/-- The encoding is the opcode byte of the row and then as many operand bytes as the mode has, and the row's descriptor carries the
instruction's mnemonic and mode (spec 30 R60, R63, R66). -/
def Statement (i : Instr) : Prop :=
  (encode i).length = 1 + i.mode.operandBytes ∧
  (descriptorOf ((encode i).headD 0#8)).map (fun d => (d.mnemonic, d.mode)) = some i.shape
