-- ==== Sys2Proof/Tests/Slice0.lean ====
section
/-! SUPPORT. The model's own tests: ill-formed terms that WellFormed refuses, words written out from the spec's encodings, the single-step vectors of spec 95, and a witness for the hypotheses of every obligation. -/

namespace Sys2Proof.Tests

open Sys2Proof Sys2Proof.Machine

/-! ## WellFormed: one ill-formed term for each check -/

/-- "STA has no IMM" (41 R116): the mode check. -/
theorem test_wf_refuses_sta_immediate : (Written.mk .sta .imm 0x41).wf = false := by decide
/-- LDX has ABSY and no ABSX (30 R66). -/
theorem test_wf_refuses_ldx_absX : (Written.mk .ldx .absX 0x1234).wf = false := by decide
/-- A zero-page operand is one byte (30 R61): the operand check. -/
theorem test_wf_refuses_two_byte_zero_page : (Written.mk .lda .zp 0x100).wf = false := by decide
theorem test_wf_refuses_implied_operand : (Written.mk .inx .imp 1).wf = false := by decide
theorem test_wf_refuses_three_byte_address : (Written.mk .jmp .abs 0x10000).wf = false := by decide
theorem test_wf_accepts_the_largest_operands :
    (Written.mk .lda .zp 0xFF).wf = true ∧ (Written.mk .jmp .ind 0xFFFF).wf = true := by decide
/-- "which must lie in -128..+127" (30 R69): the reach of a branch, at its two ends. -/
theorem test_branch_operand_reach :
    branchOperand 0x0200 0x0281 = some 0x7F ∧ branchOperand 0x0200 0x0282 = none ∧
    branchOperand 0x0200 0x0182 = some 0x80 ∧ branchOperand 0x0200 0x0181 = none := by decide

/-! ## Decoding: every constructor, its opcode byte written bit by bit from the encoding of the opcode table (30 R66), the
operand bytes 0x34 and 0x12; with it the encoder on the same instruction -/

/-- The bytes decode to the instruction, with nothing left over, and are its encoding. -/
def reads (bytes : List Byte) (i : Instr) : Bool :=
  decide (decode bytes = .ok (i, [])) && decide (encode i = bytes)
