-- ==== Sys2Proof/Syntax.lean ====
section
/-! DEFINITION. The instructions and events of the Swiogus SG4: one constructor for each row of
spec/opcode_table.json, the three decode events first, then control instructions, events and node firings. Control instructions carry the fields of R253 to R264. Events carry what
the outside or the choice of the moment supplies; node firings name a core, an ELEM code (R135) and a slot. -/

namespace Sys2Proof

/-- How a packet comes: the number of the peer's delivery context, whether it passes the authentication of R42, and
whether R29 lists every feature that it needs. -/
structure Via where
  pdc : Nat
  auth : Bool
  known : Bool
  deriving DecidableEq, Repr
/-- A packet that arrives at a port under a UET JobID (R35). -/
structure Rx where
  port : Nat
  job : Nat
  via : Via
  /-- The version that a Read asks for (R31, R203). -/
  ver : Option Nat := none
  deriving DecidableEq, Repr

/-- What an access finds: R59's outcomes of the memory's code at its n-th byte, or, of another device, an error answer
(R37). -/
inductive Found where
  | good
  | corrected (n : Nat)
  | transient (n : Nat)
  | lasting (n : Nat)
  | refused
  deriving DecidableEq, Repr
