/-! ### Homes of state -/

def State.ctx (s : State) (c : Nat) : Ctx := SMap.get (Ctx.blank c) s.ctxs c
def State.setCtx (s : State) (c : Nat) (x : Ctx) : State :=
  { s with ctxs := SMap.set (Ctx.blank c) s.ctxs c x }
def State.updCtx (s : State) (c : Nat) (f : Ctx → Ctx) : State := s.setCtx c (f (s.ctx c))
def State.fab (s : State) (core : Nat) : Fabric := SMap.get {} s.fabs core
def State.setFab (s : State) (core : Nat) (x : Fabric) : State := { s with fabs := SMap.set {} s.fabs core x }
def State.updFab (s : State) (core : Nat) (f : Fabric → Fabric) : State := s.setFab core (f (s.fab core))
/-- A firing unit or slot: core, ELEM code, slot. -/
def unitKey (elem k : Nat) : Nat := elem * 16 + k
def isMt (e : Nat) : Bool := 8 ≤ e && e < 16
/-- The slot that names a firing unit: in a memory tile each slot is one (R268, R360). -/
def unitSlot (e k : Nat) : Nat := if isMt e then k else 0
def Fabric.node (f : Fabric) (e k : Nat) : Node := SMap.get {} f.nodes (unitKey e k)
def Fabric.unit (f : Fabric) (elem k : Nat) : Unit_ := SMap.get {} f.units (unitKey elem k)
def Fabric.setUnit (f : Fabric) (elem k : Nat) (u : Unit_) : Fabric :=
  { f with units := SMap.set {} f.units (unitKey elem k) u }
def State.updMem (s : State) (f : MemSt → MemSt) : State := { s with mem := f s.mem }
def State.updMsg (s : State) (f : MsgSt → MsgSt) : State := { s with msg := f s.msg }
def State.updSch (s : State) (f : SchSt → SchSt) : State := { s with sch := f s.sch }
def State.updXl (s : State) (f : XlatSt → XlatSt) : State := { s with xl := f s.xl }
def State.updPkg (s : State) (f : Pkg → Pkg) : State := { s with pkg := f s.pkg }
def State.updPow (s : State) (f : PowSt → PowSt) : State := { s with pow := f s.pow }
def State.updDbg (s : State) (f : DbgSt → DbgSt) : State := { s with dbg := f s.dbg }

/-! ### Keys -/

/-- R140 reset value of a partition word: CB 16, SP 24, AC 8. -/
def partReset : W64 := 0x081810#64
def State.part (s : State) (core : Nat) : Nat := (SMap.get partReset s.mem.part core).toNat
def partCB (w : Nat) : Nat := bits w 0 6
def partSP (w : Nat) : Nat := bits w 8 6
def partAC (w : Nat) : Nat := bits w 16 6

/-- R11: bytes of the fitted cellar; nothing when channels differ or are absent, or CELOFF is set. -/
def State.cellarBytes (s : State) : Nat :=
  if s.pkg.celOff then 0 else
  match s.pkg.cellarDensities with
  | [g] => if s.pkg.cellarChannels = 32 then 32 * g * 2 ^ 30 else 0
  | _ => 0

/-- First key of the cellar; slice `k` holds 2^37 keys. -/
def cellarBase : Nat := 2 ^ 40

/-- R51: the byte that a physical address names; none where memory does not exist. -/
def State.physKey (s : State) (pa : Nat) : Option Nat :=
  if pa < 2 ^ 39 then some pa
  else if pa < 2 ^ 40 then
    let q := pa - 2 ^ 39
    some (bits q 12 5 * 2 ^ 34 + q / 2 ^ 17 * 2 ^ 12 + q % 2 ^ 12)
  else if pa < 2 ^ 41 then
    let q := pa - 2 ^ 40
    if q < s.cellarBytes then some (cellarBase + bits q 12 3 * 2 ^ 37 + q / 2 ^ 15 * 2 ^ 12 + q % 2 ^ 12) else none
  else none

/-- The endpoint that owns a byte (R45, R51); a pool belongs to its cluster. -/
def ownerOf (key : Nat) : Nat :=
  if key < cellarBase then 8 + key / 2 ^ 34
  else if key < Config.poolBase then 40 + (key - cellarBase) / 2 ^ 37
  else clusterOf ((key - Config.poolBase) / Config.poolBytes)

def isPool (key : Nat) : Bool := Config.poolBase ≤ key && key < Config.flashBase
def poolCore (key : Nat) : Nat := (key - Config.poolBase) / Config.poolBytes
/-- R139: pool byte and memory tile of a key. -/
def poolByte (key : Nat) : Nat := (key - Config.poolBase) % Config.poolBytes
def tileOf (key : Nat) : Nat := poolByte key / 393216
def poolKey (core p : Nat) : Nat := Config.poolBase + core * Config.poolBytes + p

/-- R141: a scratchpad offset of a core under a partition word. -/
def spIn (w core o : Nat) : Option Nat :=
  if o < 65536 * partSP w then some (poolKey core (65536 * partCB w + o)) else none
/-- R141: an accumulator-store offset. -/
def acIn (w core o : Nat) : Option Nat :=
  if o < 65536 * partAC w then some (poolKey core (65536 * (partCB w + partSP w) + o)) else none
def State.spKey (s : State) (core o : Nat) : Option Nat := spIn (s.part core) core o
def State.acKey (s : State) (core o : Nat) : Option Nat := acIn (s.part core) core o
/-- The scratchpad offset of a pool key, when it lies in scratchpad units. -/
def State.spOffset (s : State) (key : Nat) : Option Nat :=
  let w := s.part (poolCore key)
  let p := poolByte key
  if isPool key && 65536 * partCB w ≤ p && p < 65536 * (partCB w + partSP w) then some (p - 65536 * partCB w) else none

TASK DETAILS >> Scan the entries above for the line containing "def State.updPow (s", and copy it and all lines after it exactly, down to and including the line containing "def partAC (w : Nat) : Nat := bits w 16 6".

RESPONSE FOR THIS EXERCISE >>
def State.updPow (s : State) (f : PowSt → PowSt) : State := { s with pow := f s.pow }
def State.updDbg (s : State) (f : DbgSt → DbgSt) : State := { s with dbg := f s.dbg }

/-! ### Keys -/

/-- R140 reset value of a partition word: CB 16, SP 24, AC 8. -/
def partReset : W64 := 0x081810#64
def State.part (s : State) (core : Nat) : Nat := (SMap.get partReset s.mem.part core).toNat
def partCB (w : Nat) : Nat := bits w 0 6
def partSP (w : Nat) : Nat := bits w 8 6
def partAC (w : Nat) : Nat := bits w 16 6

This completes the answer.